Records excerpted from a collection
* * *

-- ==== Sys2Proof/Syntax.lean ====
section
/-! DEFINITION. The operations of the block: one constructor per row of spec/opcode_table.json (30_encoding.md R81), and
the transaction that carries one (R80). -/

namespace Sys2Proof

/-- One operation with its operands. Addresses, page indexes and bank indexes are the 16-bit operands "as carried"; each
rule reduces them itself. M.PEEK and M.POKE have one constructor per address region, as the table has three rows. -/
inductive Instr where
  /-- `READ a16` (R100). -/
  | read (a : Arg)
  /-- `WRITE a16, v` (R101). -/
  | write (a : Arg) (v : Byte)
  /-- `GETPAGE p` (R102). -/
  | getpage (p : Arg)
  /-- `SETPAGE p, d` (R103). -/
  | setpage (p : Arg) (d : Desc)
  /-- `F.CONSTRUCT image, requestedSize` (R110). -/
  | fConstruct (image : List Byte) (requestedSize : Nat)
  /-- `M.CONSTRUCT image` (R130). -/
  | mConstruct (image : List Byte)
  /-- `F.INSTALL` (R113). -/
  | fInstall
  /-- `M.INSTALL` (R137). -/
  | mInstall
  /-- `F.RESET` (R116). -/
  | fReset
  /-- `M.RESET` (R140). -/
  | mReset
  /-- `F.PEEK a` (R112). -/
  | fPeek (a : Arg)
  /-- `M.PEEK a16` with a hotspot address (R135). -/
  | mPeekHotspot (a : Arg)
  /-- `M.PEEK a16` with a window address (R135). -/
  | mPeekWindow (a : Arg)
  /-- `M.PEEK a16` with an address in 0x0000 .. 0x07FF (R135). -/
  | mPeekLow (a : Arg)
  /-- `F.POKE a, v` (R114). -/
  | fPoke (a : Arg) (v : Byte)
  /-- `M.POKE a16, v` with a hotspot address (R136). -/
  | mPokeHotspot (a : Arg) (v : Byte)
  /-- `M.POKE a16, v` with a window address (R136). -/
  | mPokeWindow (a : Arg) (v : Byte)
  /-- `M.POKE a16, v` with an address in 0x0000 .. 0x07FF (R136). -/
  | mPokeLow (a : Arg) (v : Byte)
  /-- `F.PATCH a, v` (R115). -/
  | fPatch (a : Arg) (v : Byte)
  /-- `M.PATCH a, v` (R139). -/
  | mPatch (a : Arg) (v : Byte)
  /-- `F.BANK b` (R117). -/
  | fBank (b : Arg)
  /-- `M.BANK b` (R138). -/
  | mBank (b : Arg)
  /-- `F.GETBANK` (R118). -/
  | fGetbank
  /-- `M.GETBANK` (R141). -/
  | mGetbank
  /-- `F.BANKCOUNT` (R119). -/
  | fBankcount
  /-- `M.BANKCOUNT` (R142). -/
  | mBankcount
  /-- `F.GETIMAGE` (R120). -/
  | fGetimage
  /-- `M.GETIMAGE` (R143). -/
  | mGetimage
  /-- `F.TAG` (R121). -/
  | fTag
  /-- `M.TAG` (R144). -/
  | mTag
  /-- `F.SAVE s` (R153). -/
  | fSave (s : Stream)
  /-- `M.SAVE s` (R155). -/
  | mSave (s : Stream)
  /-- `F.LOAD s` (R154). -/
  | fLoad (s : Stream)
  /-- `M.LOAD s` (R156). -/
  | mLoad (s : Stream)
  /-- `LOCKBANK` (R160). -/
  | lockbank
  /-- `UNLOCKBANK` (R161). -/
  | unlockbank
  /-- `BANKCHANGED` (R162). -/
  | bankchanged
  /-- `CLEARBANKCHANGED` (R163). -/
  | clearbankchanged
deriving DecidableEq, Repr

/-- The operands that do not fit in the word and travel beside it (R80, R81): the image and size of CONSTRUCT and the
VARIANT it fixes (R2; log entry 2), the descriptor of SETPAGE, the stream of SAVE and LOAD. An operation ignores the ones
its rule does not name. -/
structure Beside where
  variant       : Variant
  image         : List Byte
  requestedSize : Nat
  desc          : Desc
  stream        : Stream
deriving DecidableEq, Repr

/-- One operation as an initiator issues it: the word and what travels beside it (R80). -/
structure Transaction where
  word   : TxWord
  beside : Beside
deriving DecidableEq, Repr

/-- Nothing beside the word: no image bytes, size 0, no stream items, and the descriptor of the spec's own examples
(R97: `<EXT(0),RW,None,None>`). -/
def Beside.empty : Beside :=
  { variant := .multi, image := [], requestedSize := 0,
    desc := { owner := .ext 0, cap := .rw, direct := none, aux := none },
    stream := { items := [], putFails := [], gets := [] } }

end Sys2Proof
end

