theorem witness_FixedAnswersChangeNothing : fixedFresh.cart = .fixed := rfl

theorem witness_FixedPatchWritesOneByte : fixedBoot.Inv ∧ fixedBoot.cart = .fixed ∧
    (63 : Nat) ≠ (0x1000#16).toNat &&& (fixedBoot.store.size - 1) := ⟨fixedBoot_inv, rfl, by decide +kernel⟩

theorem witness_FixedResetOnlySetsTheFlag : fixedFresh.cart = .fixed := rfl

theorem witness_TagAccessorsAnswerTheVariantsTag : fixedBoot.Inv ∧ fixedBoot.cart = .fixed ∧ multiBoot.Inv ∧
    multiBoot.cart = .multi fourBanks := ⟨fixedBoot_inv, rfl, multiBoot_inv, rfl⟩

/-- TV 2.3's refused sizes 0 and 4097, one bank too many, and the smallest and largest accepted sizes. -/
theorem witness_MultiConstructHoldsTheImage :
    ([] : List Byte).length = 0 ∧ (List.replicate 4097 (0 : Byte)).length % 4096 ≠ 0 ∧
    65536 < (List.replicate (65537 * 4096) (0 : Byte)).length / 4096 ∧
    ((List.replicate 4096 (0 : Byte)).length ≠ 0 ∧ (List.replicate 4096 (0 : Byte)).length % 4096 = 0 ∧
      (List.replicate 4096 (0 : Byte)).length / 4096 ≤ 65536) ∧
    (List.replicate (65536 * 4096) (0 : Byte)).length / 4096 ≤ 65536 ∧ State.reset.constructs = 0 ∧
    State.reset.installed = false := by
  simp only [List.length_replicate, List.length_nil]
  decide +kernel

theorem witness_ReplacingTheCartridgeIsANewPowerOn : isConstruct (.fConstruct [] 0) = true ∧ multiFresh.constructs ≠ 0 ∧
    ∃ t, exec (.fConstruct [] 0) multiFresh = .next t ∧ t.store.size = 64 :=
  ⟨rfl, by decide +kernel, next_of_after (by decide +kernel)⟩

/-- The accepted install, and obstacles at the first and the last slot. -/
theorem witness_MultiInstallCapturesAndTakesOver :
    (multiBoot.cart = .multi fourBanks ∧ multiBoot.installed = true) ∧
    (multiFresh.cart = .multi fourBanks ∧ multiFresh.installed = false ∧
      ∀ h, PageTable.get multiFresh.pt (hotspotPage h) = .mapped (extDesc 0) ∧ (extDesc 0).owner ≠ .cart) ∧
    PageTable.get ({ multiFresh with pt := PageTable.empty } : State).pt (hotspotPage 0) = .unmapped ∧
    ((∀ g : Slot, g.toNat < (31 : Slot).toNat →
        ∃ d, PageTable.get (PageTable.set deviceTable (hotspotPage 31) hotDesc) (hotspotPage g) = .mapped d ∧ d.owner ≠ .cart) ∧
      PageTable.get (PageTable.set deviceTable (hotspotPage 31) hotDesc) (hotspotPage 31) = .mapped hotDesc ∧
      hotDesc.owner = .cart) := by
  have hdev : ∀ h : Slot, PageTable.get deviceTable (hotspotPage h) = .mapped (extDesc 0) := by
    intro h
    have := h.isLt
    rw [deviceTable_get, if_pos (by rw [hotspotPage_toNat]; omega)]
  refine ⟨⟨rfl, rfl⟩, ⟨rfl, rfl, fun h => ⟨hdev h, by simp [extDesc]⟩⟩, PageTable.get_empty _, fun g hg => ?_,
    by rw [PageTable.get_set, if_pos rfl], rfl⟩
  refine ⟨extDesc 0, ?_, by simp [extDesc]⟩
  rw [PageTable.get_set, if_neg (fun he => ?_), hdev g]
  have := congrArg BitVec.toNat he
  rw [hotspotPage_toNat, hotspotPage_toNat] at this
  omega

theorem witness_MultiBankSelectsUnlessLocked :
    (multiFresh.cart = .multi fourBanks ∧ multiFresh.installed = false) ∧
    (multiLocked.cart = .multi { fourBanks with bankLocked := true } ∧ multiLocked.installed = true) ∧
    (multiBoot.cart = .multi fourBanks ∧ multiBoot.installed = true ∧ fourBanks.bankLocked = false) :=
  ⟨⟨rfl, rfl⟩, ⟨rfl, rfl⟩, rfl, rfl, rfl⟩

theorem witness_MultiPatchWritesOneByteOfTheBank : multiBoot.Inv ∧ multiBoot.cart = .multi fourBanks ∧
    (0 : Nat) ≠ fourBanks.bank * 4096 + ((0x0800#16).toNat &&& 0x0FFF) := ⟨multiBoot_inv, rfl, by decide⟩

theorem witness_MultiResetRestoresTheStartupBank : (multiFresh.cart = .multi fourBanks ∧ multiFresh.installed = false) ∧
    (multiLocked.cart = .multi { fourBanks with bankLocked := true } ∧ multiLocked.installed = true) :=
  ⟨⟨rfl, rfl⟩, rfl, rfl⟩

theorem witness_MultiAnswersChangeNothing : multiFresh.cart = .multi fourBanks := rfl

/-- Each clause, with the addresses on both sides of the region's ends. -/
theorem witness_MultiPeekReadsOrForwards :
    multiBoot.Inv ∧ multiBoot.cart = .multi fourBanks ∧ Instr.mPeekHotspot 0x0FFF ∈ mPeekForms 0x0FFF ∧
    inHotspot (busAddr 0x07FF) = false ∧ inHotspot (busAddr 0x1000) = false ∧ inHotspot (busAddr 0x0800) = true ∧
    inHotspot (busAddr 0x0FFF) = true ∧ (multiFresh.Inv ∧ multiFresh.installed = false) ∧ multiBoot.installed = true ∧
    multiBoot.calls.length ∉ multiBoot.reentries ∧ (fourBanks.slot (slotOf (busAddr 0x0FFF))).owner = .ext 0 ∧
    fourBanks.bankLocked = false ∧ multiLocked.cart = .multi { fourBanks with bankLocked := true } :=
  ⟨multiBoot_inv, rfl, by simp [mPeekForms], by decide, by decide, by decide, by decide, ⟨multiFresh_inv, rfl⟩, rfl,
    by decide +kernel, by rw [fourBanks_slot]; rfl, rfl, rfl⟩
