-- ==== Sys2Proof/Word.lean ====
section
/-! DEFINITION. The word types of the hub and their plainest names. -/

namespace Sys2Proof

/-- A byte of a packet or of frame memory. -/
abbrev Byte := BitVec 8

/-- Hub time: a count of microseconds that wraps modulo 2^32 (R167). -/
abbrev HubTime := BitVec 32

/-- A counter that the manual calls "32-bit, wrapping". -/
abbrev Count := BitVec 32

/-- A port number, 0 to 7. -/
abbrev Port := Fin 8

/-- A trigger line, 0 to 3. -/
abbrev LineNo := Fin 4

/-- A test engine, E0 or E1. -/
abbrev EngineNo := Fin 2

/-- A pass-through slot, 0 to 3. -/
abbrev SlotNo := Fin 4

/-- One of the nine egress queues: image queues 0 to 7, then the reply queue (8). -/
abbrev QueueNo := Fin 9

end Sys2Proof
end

* * *

What needs to be done:
For this exercise, repeat exactly the lines of the data above from the one with "(multiBoot.cart = .multi fourBanks ∧ multiBoot.installed = true)" down to the one with "d.owner ≠ .cart) ∧", both end lines included.

Task solution:
    (multiBoot.cart = .multi fourBanks ∧ multiBoot.installed = true) ∧
    (multiFresh.cart = .multi fourBanks ∧ multiFresh.installed = false ∧
      ∀ h, PageTable.get multiFresh.pt (hotspotPage h) = .mapped (extDesc 0) ∧ (extDesc 0).owner ≠ .cart) ∧
    PageTable.get ({ multiFresh with pt := PageTable.empty } : State).pt (hotspotPage 0) = .unmapped ∧
    ((∀ g : Slot, g.toNat < (31 : Slot).toNat →
        ∃ d, PageTable.get (PageTable.set deviceTable (hotspotPage 31) hotDesc) (hotspotPage g) = .mapped d ∧ d.owner ≠ .cart) ∧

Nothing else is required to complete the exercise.